_DIRECTIONS FOR THIS TASK_
Return each line of the entries that holds the string "clamp".

··· DATA RECORDS

def regRowsGlbB : List RegRow :=
  [ ⟨0x00000600, [], false, [⟨0, 1, .ro, .plain, 0, false⟩, ⟨1, 1, .ro, .plain, 0, false⟩, ⟨2, 1, .ro, .plain, 0, false⟩, ⟨3, 1, .ro, .plain, 0, false⟩, ⟨4, 4, .ro, .plain, 0, false⟩, ⟨8, 1, .ro, .plain, 0, false⟩]⟩
  , ⟨0x00000604, [], false, [⟨0, 1, .w1c, .plain, 0, false⟩, ⟨1, 1, .w1c, .plain, 0, false⟩, ⟨2, 1, .w1c, .plain, 0, false⟩, ⟨3, 1, .w1c, .plain, 0, false⟩, ⟨4, 1, .w1c, .plain, 0, false⟩, ⟨5, 1, .w1c, .plain, 0, false⟩, ⟨6, 1, .w1c, .plain, 0, false⟩]⟩
  , ⟨0x00000608, [], false, [⟨0, 7, .rw, .plain, 127, false⟩]⟩
  , ⟨0x0000060C, [], false, [⟨0, 4, .ro, .plain, 0, false⟩, ⟨4, 2, .ro, .plain, 0, false⟩, ⟨6, 1, .ro, .plain, 0, false⟩]⟩
  , ⟨0x00000610, [], false, [⟨0, 12, .ro, .plain, 0, false⟩]⟩
  , ⟨0x00000614, [], false, [⟨0, 32, .ro, .plain, 0, false⟩]⟩
  , ⟨0x00000640, [(0x4, 16)], false, [⟨0, 16, .ro, .plain, 0, false⟩, ⟨16, 16, .ro, .plain, 0, false⟩]⟩
  , ⟨0x00000680, [], false, [⟨0, 1, .ro, .plain, 0, false⟩, ⟨1, 1, .ro, .plain, 0, false⟩, ⟨2, 1, .ro, .plain, 0, false⟩, ⟨3, 1, .ro, .plain, 0, false⟩]⟩
  , ⟨0x00000684, [], false, [⟨0, 32, .ro, .plain, 0, false⟩]⟩
  , ⟨0x00000688, [], false, [⟨0, 32, .ro, .plain, 0, false⟩]⟩ ]

def regRowsFeA : List RegRow :=
  [ ⟨0x00100000, [(0x40, 8)], false, [⟨0, 2, .rw, .own, 0, true⟩]⟩
  , ⟨0x00100004, [(0x40, 8)], false, [⟨0, 1, .ro, .plain, 0, false⟩, ⟨1, 1, .ro, .plain, 0, false⟩, ⟨2, 1, .ro, .plain, 0, false⟩, ⟨8, 8, .ro, .plain, 0, false⟩, ⟨16, 8, .ro, .plain, 0, false⟩]⟩
  , ⟨0x00100400, [], false, [⟨0, 8, .wo, .own, 0, false⟩]⟩
  , ⟨0x00100404, [], false, [⟨0, 8, .ro, .plain, 0, false⟩, ⟨8, 8, .w1c, .plain, 0, false⟩, ⟨16, 8, .w1c, .plain, 0, false⟩, ⟨24, 8, .w1c, .plain, 0, false⟩]⟩
  , ⟨0x00100408, [], false, [⟨0, 8, .rw, .clamp 1 255, 0, true⟩, ⟨8, 1, .rw, .plain, 0, true⟩]⟩
  , ⟨0x00100500, [(0x10, 4)], false, [⟨0, 8, .rw, .own, 0, true⟩, ⟨8, 2, .rw, .own, 0, true⟩, ⟨10, 1, .rw, .own, 0, true⟩]⟩
  , ⟨0x00100504, [(0x10, 4)], false, [⟨0, 6, .rw, .own, 0, true⟩]⟩
  , ⟨0x00100600, [], false, [⟨0, 1, .wo, .own, 0, false⟩, ⟨1, 1, .wo, .own, 0, false⟩, ⟨8, 8, .rw, .plain, 0, false⟩, ⟨16, 3, .rw, .legal [(0, 4)], 0, false⟩, ⟨20, 4, .rw, .legal [(0, 10)], 4, false⟩, ⟨24, 8, .rw, .plain, 0, false⟩]⟩
  , ⟨0x00100604, [], false, [⟨0, 12, .rw, .plain, 2048, false⟩, ⟨16, 4, .rw, .plain, 15, false⟩]⟩
  , ⟨0x00100608, [], false, [⟨0, 32, .rw, .low 6, 0, true⟩]⟩
  , ⟨0x0010060C, [], false, [⟨0, 1, .ro, .plain, 0, false⟩, ⟨1, 1, .ro, .plain, 0, false⟩, ⟨2, 3, .ro, .plain, 0, false⟩, ⟨16, 16, .ro, .plain, 0, false⟩]⟩
  , ⟨0x00100610, [], false, [⟨0, 12, .ro, .plain, 0, false⟩, ⟨16, 6, .ro, .plain, 0, false⟩, ⟨23, 1, .ro, .plain, 0, false⟩]⟩
  , ⟨0x00100614, [], false, [⟨0, 7, .ro, .plain, 0, false⟩, ⟨16, 9, .ro, .plain, 0, false⟩]⟩
  , ⟨0x00101000, [(0x20, 256)], false, [⟨0, 1, .rw, .own, 0, true⟩, ⟨1, 1, .rw, .own, 0, true⟩, ⟨2, 1, .ro, .plain, 0, false⟩, ⟨4, 4, .rw, .own, 0, true⟩]⟩
  , ⟨0x00101004, [(0x20, 256)], false, [⟨0, 12, .rw, .own, 0, true⟩, ⟨12, 1, .ro, .plain, 0, false⟩, ⟨13, 1, .ro, .plain, 0, false⟩, ⟨14, 1, .w1c, .own, 0, false⟩]⟩
  , ⟨0x00101008, [(0x20, 256)], false, [⟨0, 24, .rw, .own, 0, false⟩]⟩
  , ⟨0x0010100C, [(0x20, 256)], false, [⟨0, 10, .rw, .own, 0, true⟩, ⟨15, 1, .ro, .plain, 0, false⟩, ⟨16, 7, .ro, .plain, 0, false⟩]⟩
  , ⟨0x00101010, [(0x20, 256)], false, [⟨0, 1, .ro, .plain, 0, false⟩, ⟨1, 1, .w1c, .plain, 0, false⟩]⟩ ]

def regRowsPodA : List RegRow :=
  [ ⟨0x00200000, [(0x1000, 8)], false, [⟨0, 2, .rw, .legal [(0, 2)], 0, true⟩, ⟨2, 1, .rw, .own, 0, false⟩, ⟨3, 1, .rw, .plain, 0, true⟩, ⟨4, 2, .rw, .plain, 0, false⟩, ⟨6, 1, .rw, .plain, 1, false⟩, ⟨7, 1, .rw, .plain, 0, false⟩, ⟨8, 1, .rw, .plain, 1, false⟩, ⟨9, 1, .wo, .own, 0, false⟩]⟩
  , ⟨0x00200004, [(0x1000, 8)], false, [⟨0, 3, .ro, .plain, 0, false⟩, ⟨3, 1, .ro, .plain, 0, false⟩, ⟨4, 1, .ro, .plain, 0, false⟩, ⟨5, 3, .ro, .plain, 0, false⟩]⟩
  , ⟨0x00200008, [(0x1000, 8)], false, [⟨0, 1, .w1c, .plain, 0, false⟩, ⟨1, 1, .w1c, .plain, 0, false⟩, ⟨2, 1, .w1c, .plain, 0, false⟩, ⟨3, 1, .w1c, .plain, 0, false⟩, ⟨4, 1, .w1c, .plain, 0, false⟩, ⟨5, 1, .w1c, .plain, 0, false⟩, ⟨6, 1, .w1c, .plain, 0, false⟩]⟩
  , ⟨0x0020000C, [(0x1000, 8)], false, [⟨0, 7, .rw, .plain, 63, false⟩]⟩
  , ⟨0x00200010, [(0x1000, 8)], false, [⟨0, 8, .rw, .clamp 1 160, 0, true⟩, ⟨8, 4, .rw, .plain, 0, true⟩]⟩
  , ⟨0x00200014, [(0x1000, 8)], false, [⟨0, 12, .ro, .plain, 0, false⟩, ⟨16, 12, .ro, .plain, 0, false⟩]⟩
  , ⟨0x00200020, [(0x1000, 8)], false, [⟨0, 7, .rw, .plain, 0, false⟩, ⟨7, 1, .rw, .plain, 0, false⟩, ⟨8, 3, .rw, .legal [(1, 4)], 1, false⟩, ⟨15, 1, .wo, .own, 0, false⟩, ⟨16, 1, .ro, .plain, 0, false⟩, ⟨17, 1, .w1c, .plain, 0, false⟩]⟩
  , ⟨0x00200024, [(0x1000, 8)], false, [⟨0, 32, .rw, .plain, 0, false⟩]⟩
  , ⟨0x00200800, [(0x1000, 8), (0x4, 64)], false, [⟨0, 32, .ro, .plain, 0, false⟩]⟩ ]

def regRowsClkA : List RegRow :=
  [ ⟨0x00300000, [], false, [⟨0, 1, .w1s, .plain, 0, false⟩]⟩
  , ⟨0x00300004, [], false, [⟨0, 18, .rwl, .plain, 0, true⟩]⟩
  , ⟨0x00300008, [], false, [⟨0, 1, .ro, .plain, 0, false⟩, ⟨1, 4, .ro, .plain, 0, false⟩, ⟨8, 8, .ro, .plain, 0, false⟩]⟩
  , ⟨0x0030000C, [], false, [⟨0, 8, .w1c, .plain, 0, false⟩, ⟨8, 8, .w1c, .plain, 0, false⟩, ⟨16, 1, .w1c, .plain, 0, false⟩, ⟨17, 1, .w1c, .plain, 0, false⟩, ⟨18, 4, .w1c, .plain, 0, false⟩, ⟨22, 1, .w1c, .plain, 0, false⟩]⟩
  , ⟨0x00300010, [], false, [⟨0, 23, .rw, .plain, 8388607, false⟩]⟩
  , ⟨0x00300014, [], false, [⟨0, 8, .wo, .own, 0, false⟩, ⟨8, 8, .wo, .own, 0, false⟩]⟩
  , ⟨0x00300018, [], false, [⟨0, 1, .rw, .own, 0, true⟩, ⟨1, 3, .rw, .own, 0, true⟩, ⟨4, 4, .rw, .own, 3, false⟩, ⟨8, 1, .ro, .plain, 0, false⟩, ⟨16, 8, .ro, .plain, 0, false⟩]⟩
  , ⟨0x00300100, [(0x40, 8)], false, [⟨0, 2, .rw, .legal [(0, 2)], 0, true⟩, ⟨2, 5, .rw, .legal [(1, 31)], 0, true⟩, ⟨8, 12, .rw, .plain, 0, true⟩, ⟨20, 3, .rw, .plain, 0, true⟩, ⟨24, 3, .rw, .plain, 0, true⟩, ⟨27, 1, .rw, .plain, 1, false⟩]⟩
  , ⟨0x00300104, [(0x40, 8)], false, [⟨0, 24, .rw, .plain, 0, true⟩]⟩
  , ⟨0x00300108, [(0x40, 8)], false, [⟨0, 16, .rwl, .plain, 0, true⟩]⟩
  , ⟨0x0030010C, [(0x40, 8)], false, [⟨0, 4, .rw, .legal [(0, 10)], 6, false⟩, ⟨4, 4, .rw, .plain, 1, false⟩, ⟨8, 3, .rw, .plain, 3, false⟩, ⟨11, 2, .rw, .plain, 0, false⟩]⟩
  , ⟨0x00300110, [(0x40, 8)], false, [⟨0, 3, .ro, .plain, 0, false⟩, ⟨3, 1, .ro, .plain, 0, false⟩, ⟨4, 1, .ro, .plain, 1, false⟩, ⟨5, 1, .ro, .plain, 0, false⟩, ⟨8, 8, .ro, .plain, 0, false⟩]⟩
  , ⟨0x00300114, [(0x40, 8)], false, [⟨0, 24, .ro, .plain, 0, false⟩]⟩
  , ⟨0x00300118, [(0x40, 8)], false, [⟨0, 32, .ro, .plain, 0, false⟩]⟩
  , ⟨0x0030011C, [(0x40, 8)], false, [⟨0, 32, .ro, .plain, 0, false⟩]⟩
  , ⟨0x00300120, [(0x40, 8)], false, [⟨0, 24, .rw, .plain, 0, true⟩]⟩
  , ⟨0x00301000, [(0x400, 4)], false, [⟨0, 1, .rw, .plain, 0, true⟩, ⟨1, 1, .rw, .plain, 0, true⟩, ⟨2, 6, .rw, .plain, 0, true⟩]⟩
  , ⟨0x00301004, [(0x400, 4)], false, [⟨0, 1, .ro, .plain, 0, false⟩, ⟨8, 8, .ro, .plain, 0, false⟩, ⟨16, 6, .ro, .plain, 0, false⟩]⟩
  , ⟨0x00301100, [(0x400, 4), (0x4, 64)], false, [⟨0, 16, .rw, .own, 0, true⟩, ⟨16, 16, .rw, .own, 0, true⟩]⟩
  , ⟨0x00302000, [(0x20, 4)], false, [⟨0, 1, .rw, .own, 0, true⟩, ⟨1, 3, .rw, .own, 0, true⟩, ⟨4, 3, .rw, .own, 0, true⟩, ⟨7, 2, .rw, .own, 0, true⟩, ⟨10, 11, .rw, .own, 0, true⟩, ⟨21, 3, .rw, .own, 0, true⟩, ⟨24, 2, .rw, .own, 0, true⟩]⟩
  , ⟨0x00302004, [(0x20, 4)], false, [⟨0, 1, .ro, .plain, 0, false⟩, ⟨1, 1, .ro, .plain, 0, false⟩, ⟨2, 1, .w1c, .plain, 0, false⟩, ⟨8, 24, .ro, .plain, 0, false⟩]⟩ ]

def regRowsTimeA : List RegRow :=
  [ ⟨0x00400000, [], false, [⟨0, 1, .w1s, .plain, 0, false⟩]⟩
  , ⟨0x00400004, [], false, [⟨0, 3, .wo, .own, 0, false⟩, ⟨3, 1, .wo, .own, 0, false⟩, ⟨4, 1, .ro, .own, 0, false⟩]⟩
  , ⟨0x00400008, [], false, [⟨0, 32, .rw, .plain, 0, false⟩]⟩
  , ⟨0x0040000C, [], false, [⟨0, 32, .rw, .plain, 0, false⟩]⟩
  , ⟨0x00400010, [], false, [⟨0, 32, .rw, .plain, 0, false⟩]⟩
  , ⟨0x00400014, [], false, [⟨0, 16, .rw, .plain, 0, false⟩]⟩
  , ⟨0x00400018, [], false, [⟨0, 32, .rw, .plain, 0, false⟩]⟩
  , ⟨0x0040001C, [], false, [⟨0, 2, .rw, .plain, 0, false⟩]⟩
  , ⟨0x00400020, [], false, [⟨0, 32, .ro, .plain, 0, false⟩]⟩
  , ⟨0x00400024, [], false, [⟨0, 32, .ro, .plain, 0, false⟩]⟩
  , ⟨0x00400028, [], false, [⟨0, 32, .ro, .plain, 0, false⟩]⟩
  , ⟨0x0040002C, [], false, [⟨0, 16, .ro, .plain, 0, false⟩]⟩
  , ⟨0x00400030, [], false, [⟨0, 32, .ro, .plain, 0, false⟩]⟩
  , ⟨0x00400034, [], false, [⟨0, 2, .ro, .plain, 0, false⟩]⟩
  , ⟨0x00400038, [], false, [⟨0, 16, .ro, .plain, 0, false⟩]⟩
  , ⟨0x00400040, [], false, [⟨0, 22, .rw, .own, 0, false⟩]⟩
  , ⟨0x00400044, [], false, [⟨0, 2, .rwl, .own, 0, true⟩, ⟨4, 4, .rw, .legal [(0, 12)], 4, false⟩, ⟨8, 1, .rw, .plain, 1, false⟩, ⟨9, 1, .rw, .plain, 0, false⟩]⟩
  , ⟨0x00400048, [], false, [⟨0, 16, .rw, .plain, 10000, false⟩]⟩
  , ⟨0x0040004C, [], false, [⟨0, 24, .rw, .plain, 0, false⟩]⟩
  , ⟨0x00400050, [], false, [⟨0, 2, .ro, .plain, 0, false⟩, ⟨4, 3, .ro, .plain, 5, false⟩, ⟨8, 8, .ro, .plain, 0, false⟩]⟩
  , ⟨0x00400054, [], false, [⟨0, 32, .ro, .plain, 0, false⟩]⟩
  , ⟨0x00400058, [], false, [⟨0, 32, .ro, .plain, 0, false⟩]⟩
  , ⟨0x0040005C, [], false, [⟨0, 32, .ro, .plain, 0, false⟩]⟩
  , ⟨0x00400060, [], false, [⟨0, 16, .rw, .plain, 100, false⟩, ⟨16, 16, .rw, .plain, 1000, false⟩]⟩ ]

······

_RESULT_
  , ⟨0x00100408, [], false, [⟨0, 8, .rw, .clamp 1 255, 0, true⟩, ⟨8, 1, .rw, .plain, 0, true⟩]⟩
  , ⟨0x00200010, [(0x1000, 8)], false, [⟨0, 8, .rw, .clamp 1 160, 0, true⟩, ⟨8, 4, .rw, .plain, 0, true⟩]⟩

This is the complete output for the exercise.